If you plan to boot from a floppy,then you must put the floppy drive 1st in the bios boot sequence.
lynch


----------



## trevor1 (Nov 3, 2002)

ok,made the boot floopy and it went to the instalation!
ok made it through all of the steps untill partitioning my hdd 
how do i keep my windows and have mdk
my hdd is 37gb i have 26.8 remaining 
maybe 20 to win 
and 17 to linux
but i hit resize and it sez it wil lose all data on the partition and thats not what i want!!!


----------



## lynch (Aug 3, 2002)

WTG on the floppy!
I'll assume you have aborted the installation until you get your partitions right.
Have you formatted the whole drive for XP and it has only taken 10GB so far?The resize option should resize windows xp without losing data-it just makes it smaller.
But you must be sure to run scandisk or chkdsk and be sure to defrag the xp partition also.DrakX and DiskDrake see a fragmented partition and warns you that all data will be lost because the files in xp are scattered around the drive instead of them being in a contiguous area .Run scandisk and defrag and try the resize again.
The best way is use PartitionMagic 7 or 8 to non-destructively resize the partition.
If you know someone who has PM 7 or 8,they can make a set of floppies to run the program without having to boot xp. 
Stick with it,trevor1.You're almost there 
lynch


----------



## trevor1 (Nov 3, 2002)

ok so defrag and it wont tell me i will lose all data on the drive. 
i dont have to use pm to partition my hdd without losing data do i, but i can use the installer to do that right
P.S thankyou so much for all of this help i would have givven up long ago if it werent for you!!


----------



## lynch (Aug 3, 2002)

NP 
The installer will resize your windows partition to a size you indicate without any loss of data.You dont have to use PM;just a suggestion.
Here's a page I found that may help:
Drake 9 install-partitioning
I excerpted this:


> # Use the free space on the Windows partition: if Windows is currently the only system on your computer, you have to create free space for Linux data.
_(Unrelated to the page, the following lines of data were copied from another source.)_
-- ==== Sys2Proof/Tests/Slice0.lean ====
section
/-! SUPPORT. The model's own tests. Expected values come from spec/: the section of 95_test_vectors.md or the rule is named at
each test. Then, for every statement with hypotheses, a witness: a concrete state and operands that meet them all. -/

namespace Sys2Proof.Tests

open Sys2Proof Sys2Proof.Machine

/-! ### Ill-formed terms, one for each check of WellFormed.lean -/

theorem test_reference_is_wf : Config.reference.wf = true := by decide
theorem test_reference_is_accepted : Config.reference.accepted = true := by decide
theorem test_wf_refuses_zero_seed : { Config.reference with lfsrSeed := 0 }.wf = false := by decide
theorem test_wf_refuses_zero_reseed : { Config.reference with lfsrReseed := 0 }.wf = false := by decide
theorem test_wf_refuses_crossed_freqs : { Config.reference with minFreqHz := 3001 }.wf = false := by decide
theorem test_wf_refuses_freq_at_rate : { Config.reference with maxFreqHz := 16000 }.wf = false := by decide
theorem test_wf_refuses_sample_rate : { Config.reference with sampleRate := 65536 }.wf = false := by decide
theorem test_wf_refuses_crossed_delays : { Config.reference with burstDelayMin := 513 }.wf = false := by decide
theorem test_wf_refuses_no_attack :
    { Config.reference with attackSamples := 0, attackWave := [] }.wf = false := by decide
theorem test_wf_refuses_no_tail : { Config.reference with tailMaxSamples := 0 }.wf = false := by decide
theorem test_wf_refuses_long_tail : { Config.reference with tailMaxSamples := 65536 }.wf = false := by decide
theorem test_wf_refuses_long_pattern :
    { Config.reference with patternTable := { referencePatternTable with alert := List.replicate 256 (gapStep 1) } }.wf = false := by
  decide +kernel
theorem test_wf_refuses_no_voice : { Config.reference with maxVoices := 0 }.wf = false := by decide
theorem test_wf_refuses_five_voices : { Config.reference with maxVoices := 5 }.wf = false := by decide
theorem test_wf_refuses_noise_shift : { Config.reference with noiseShift := 16 }.wf = false := by decide
theorem test_wf_refuses_volume_reset : { Config.reference with volumeReset := 101 }.wf = false := by decide
theorem test_wf_refuses_short_wave : { Config.reference with attackWave := [0, 1] }.wf = false := by decide
theorem test_wf_refuses_short_sine : { Config.reference with sineTable := sineRow0 }.wf = false := by decide

theorem test_wf_refuses_reserved_opcodes :
    (Instr.reservedD 0).wf = false ∧ (Instr.reservedE 0).wf = false ∧ (Instr.reservedF 0).wf = false := by decide

theorem test_asm_refuses_burst_operands :
    assemble (.triggerBurst 256 0) = none ∧ assemble (.triggerBurst 0 256) = none ∧ assemble (.burst 256) = none := by decide
theorem test_asm_refuses_beep_operands :
    assemble (.beepStart 65536 0 0) = none ∧ assemble (.beepStart 0 65536 0) = none ∧
      assemble (.beepStart 0 0 256) = none := by decide
theorem test_asm_refuses_wide_bytes :
    assemble (.patternStart 256) = none ∧ assemble (.setVolume 256) = none := by decide
theorem test_asm_refuses_range_operands :
    assemble (.lfsrRanged 65536 0) = none ∧ assemble (.lfsrRanged 0 65536) = none := by decide
theorem test_asm_refuses_no_ticks : assemble (.ticks 0) = none := by decide
theorem test_asm_program_refused_by_one_line : assembleAll [.nop, .setVolume 256, .tick] = none := by decide

/-- 44_pattern_sequencer.md R201, each shape and each Double duration broken alone. -/
theorem test_accepted_refuses_gap_single :
    { Config.reference with patternTable := { referencePatternTable with single := [gapStep 50] } }.accepted = false := by decide
theorem test_accepted_refuses_two_tone_error :
    { Config.reference with
      patternTable := { referencePatternTable with error := [toneStep 400 500 255, toneStep 400 1 1] } }.accepted = false := by decide
theorem test_accepted_refuses_gap_alert :
    { Config.reference with patternTable := { referencePatternTable with alert := [gapStep 30] } }.accepted = false := by decide
theorem test_accepted_refuses_one_gap_double :
    { Config.reference with patternTable := { referencePatternTable with double := [gapStep 10] } }.accepted = false := by decide
theorem test_tone_gap_tone_needs_each_part :
    isToneGapTone [toneStep 9 149 1, gapStep 150, toneStep 9 150 1] = false ∧
      isToneGapTone [toneStep 9 150 1, gapStep 151, toneStep 9 150 1] = false ∧
      isToneGapTone [toneStep 9 150 1, gapStep 150, toneStep 9 0 1] = false ∧
      isToneGapTone [gapStep 150, gapStep 150, toneStep 9 150 1] = false ∧
      isToneGapTone [toneStep 9 150 1, toneStep 9 150 1, toneStep 9 150 1] = false ∧
      isToneGapTone [toneStep 9 150 1, gapStep 150, gapStep 150] = false ∧
      isToneGapTone [toneStep 9 150 1, gapStep 150, toneStep 9 150 1] = true := by decide
/-- R205: a table of length 0, and a step of duration 0, are allowed. -/
theorem test_accepted_allows_empty_and_zero :
    { Config.reference with
      patternTable := { single := [], double := [], error := [toneStep 400 0 255], alert := [] } }.accepted = true := by decide

/-! ### Decoding: words written out from the formats of 30_encoding.md R82-R87 -/

theorem test_decode_nop : decode 0b000000000000000000000000000000000000000000000000#48 = .ok .nop := by decide
theorem test_decode_init : decode 0b000100000000000000000000000000000000000000000000#48 = .ok .init := by decide
theorem test_decode_tick : decode 0b001000000000000000000000000000000000000000000000#48 = .ok .tick := by decide
theorem test_decode_trigger_click :
    decode 0b001100000000000000000000000000000000000000000000#48 = .ok .triggerClick := by decide
/-- MIN = 1, MAX = 254. -/
theorem test_decode_trigger_burst :
    decode 0b010000000000000000000000000000000000000111111110#48 = .ok (.triggerBurst 1 254) := by decide
/-- FREQ = 0x8001, DUR = 0x4002, LVL = 0x81. -/
theorem test_decode_beep_start :
    decode 0b010100001000000000000001010000000000001010000001#48 = .ok (.beepStart 0x8001 0x4002 0x81) := by decide
theorem test_decode_stop_all : decode 0b011000000000000000000000000000000000000000000000#48 = .ok .stopAll := by decide
theorem test_decode_pattern_start :
    decode 0b011100000000000000000000000000000000000010000011#48 = .ok (.patternStart 0x83) := by decide
theorem test_decode_set_volume :
    decode 0b100000000000000000000000000000000000000010010110#48 = .ok (.setVolume 150) := by decide
theorem test_decode_get_volume : decode 0b100100000000000000000000000000000000000000000000#48 = .ok .getVolume := by decide
theorem test_decode_get_status : decode 0b101000000000000000000000000000000000000000000000#48 = .ok .getStatus := by decide
theorem test_decode_lfsr_next : decode 0b101100000000000000000000000000000000000000000000#48 = .ok .lfsrNext := by decide
/-- RMIN = 0x8001, RMAX = 0x4002. -/
theorem test_decode_lfsr_ranged :
    decode 0b110000000000000010000000000000010100000000000010#48 = .ok (.lfsrRanged 0x8001 0x4002) := by decide
theorem test_decode_reserved_d :
    decode 0b110110000000000000000000000000000000000000000001#48 = .ok (.reservedD 0x80000000001) := by decide
theorem test_decode_reserved_e :
    decode 0b111010000000000000000000000000000000000000000001#48 = .ok (.reservedE 0x80000000001) := by decide
theorem test_decode_reserved_f :
    decode 0b111110000000000000000000000000000000000000000001#48 = .ok (.reservedF 0x80000000001) := by decide

/-- 95_test_vectors.md section 9: bit 16 of TRIGGER_BURST and bit 40 of BEEP_START are reserved. -/
theorem test_decode_rejects_reserved_bits :
    decode 0x400000010000#48 = .error (.reservedBits "TRIGGER_BURST") ∧
      decode 0x510000000000#48 = .error (.reservedBits "BEEP_START") := ⟨rfl, rfl⟩
/-- The neighbours of the other fields: bit 32 of LFSR_RANGED, bit 8 of PATTERN_START and SET_VOLUME. -/
theorem test_decode_rejects_reserved_neighbours :
    decode 0xC00100000000#48 = .error (.reservedBits "LFSR_RANGED") ∧
      decode 0x700000000100#48 = .error (.reservedBits "PATTERN_START") ∧
      decode 0x800000000100#48 = .error (.reservedBits "SET_VOLUME") := ⟨rfl, rfl, rfl⟩
theorem test_decode_bytes_rejects_a_short_word : decodeBytes [0x20, 0, 0, 0, 0] = .error (.shortWord 5) := by decide
/-- 20_memory.md R66: the most significant byte is first. -/
theorem test_decode_bytes_first_byte_is_the_opcode : decodeBytes [0x80, 0, 0, 0, 0, 37, 0xFF] = .ok (.setVolume 37, [0xFF]) := by decide
theorem test_decode_table_word : decodeTableWord 48 0x400000000305 = some (.triggerBurst 3 5) := by decide
theorem test_decode_table_word_refuses : decodeTableWord 48 0x400000010000 = none := by decide
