-- ==== Sys2Proof/Machine/Flags.lean ====
section
/-!
DEFINITION. The flag register's values: what compare writes and what the conditional jumps test (R29 to R31, R146).
-/

namespace Sys2Proof.Machine

/-- E: bit 0 (R29). -/
def flagE : FlagBits := 0b001

/-- G: bit 1 (R29). -/
def flagG : FlagBits := 0b010

/-- L: bit 2 (R29). -/
def flagL : FlagBits := 0b100

/-- What CMP writes: E, G or L by the unsigned comparison of the first operand against the second (R142, R146). -/
def compareFlags (va vb : Byte) : FlagBits :=
  if va = vb then flagE else if vb.toNat < va.toNat then flagG else flagL

/-- DOC's "flag == equal": `fl` = 0b001 (R30, R181). -/
def flagIsEqual (f : FlagBits) : Bool := f == flagE

/-- The one-hot values, the only ones from the first CMP on (R30). -/
def flagOneHot (f : FlagBits) : Bool := f == flagE || f == flagG || f == flagL

/-- The legal values of the flag register: one-hot, or 0b000 before the first CMP (R30, R40). -/
def flagLegal (f : FlagBits) : Bool := f == 0b000 || flagOneHot f

end Sys2Proof.Machine
end

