-- ==== Sys2Proof/Machine/Branch.lean ====
section
/-!
DEFINITION. JMP, JEQ, JNE (44_branch.md).
-/

namespace Sys2Proof.Machine

/-- The pc update of a transfer: the target when it is taken, else the sequential advance, never both (R107, R181). -/
def jumpIf (taken : Bool) (a : Reg) (s : State) : State := if taken then s.setPc (s.reg a) else advance 2 s

/-- JMP a (R180). -/
def execJmp (opa : Byte) (s : State) : Result :=
  withReg opa s fun a => .next (jumpIf true a s)

/-- JEQ a (R181): the operand is checked whether or not the branch is taken. -/
def execJeq (opa : Byte) (s : State) : Result :=
  withReg opa s fun a => .next (jumpIf (flagIsEqual s.fl) a s)

/-- JNE a (R182): the complement of JEQ. -/
def execJne (opa : Byte) (s : State) : Result :=
  withReg opa s fun a => .next (jumpIf (!flagIsEqual s.fl) a s)

end Sys2Proof.Machine
end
To do that, you can either delete your Microsoft Windows partition and data (see "Erase entire disk" or "Expert mode" solutions) or resize your Microsoft Windows partition. *Resizing can be performed without the loss of any data.* The resizing option is recommended if you want to use both Mandrake Linux and Microsoft Windows on same computer. If you choose this option, the size of your Microsoft Windows partition will be reduced. You will have less free space under Microsoft Windows to store your data or to install new software.


HTH
lynch


----------



## trevor1 (Nov 3, 2002)

ok i just defraged last night and the only new thing on my hdd is yahoo messenger 
going forword in the istallation

thanks


----------



## trevor1 (Nov 3, 2002)

like i said i defragged last night and just now i tried to install mdk and drakx told me that resizing my main partition would erase all data on that partition, what do i do now?


----------



## lynch (Aug 3, 2002)

What filesystem is XP running-FAT32 or NTFS?
Didnt think to ask before 
lynch


----------



## trevor1 (Nov 3, 2002)

ntfs


----------



## trevor1 (Nov 3, 2002)

well im sorry i have had you giving of this wonderfull help,but i found that you cannot resize ntfs filesystem with drakx so its all been in vain and im not spending 60$ for partition magic im now looking at distros that run of a cd how do u like knoppix or demolinux maybe?


----------



## lynch (Aug 3, 2002)

I'm sorry I forgot to ask about the filesystem before;could have saved us both a lot of time and trouble
I have Knoppix and I think it's great!
I make copies for people who want to try Linux but dont want to change the way thier hdd is set up.You need at least 128MB of ram for it to work well with X windows.But besides that it works well.If you want to download it,this site has a good bit of info on  Linux eval-CDs  like Knoppix.There are links to other live-eval CDs too.
HTH
lynch


----------



## patch-man (Oct 8, 2002)

Sorry, I came into this thread late. There is a way to resize an ntfs partition, check out http://linux-ntfs.sf.net/. I have used this on a couple of different computers (all Win2000) with no problems so far, but YMMV.


----------



## lynch (Aug 3, 2002)

Thanks for the link, patch-man 
Guess it's up to trevor1 to decide if it's too late.I had'nt heard of this tool but will keep it in mind if the need for it ever arises.
lynch


----------



## trevor1 (Nov 3, 2002)

thankyou patch-man i think i will try knoppix first no to see if i like linux and if i do i know where to go to resize my ntfs partition


----------



## trevor1 (Nov 3, 2002)

ok i have nero and im trying to burn the demolinux iso and it freezez every time i try bad image?


----------



## trevor1 (Nov 3, 2002)

hey!!! i forgot about demo linux and i downloaded intalled and am running knoppix, im posting this via Konqueror thanks for the help!!!!! it is kinda slow thogh is that just cuz of the cd ro drive is slower than hdd?


----------



## lynch (Aug 3, 2002)

That and the fact that everything is loaded and running from ram.Glad to hear you're finally getting to try Linux.I'm taking the web browser, Galeon, for a 1st spin on the net.So far I like it. 
lynch


----------



## trevor1 (Nov 3, 2002)

how do i save my desktop config and urls and things like that?


----------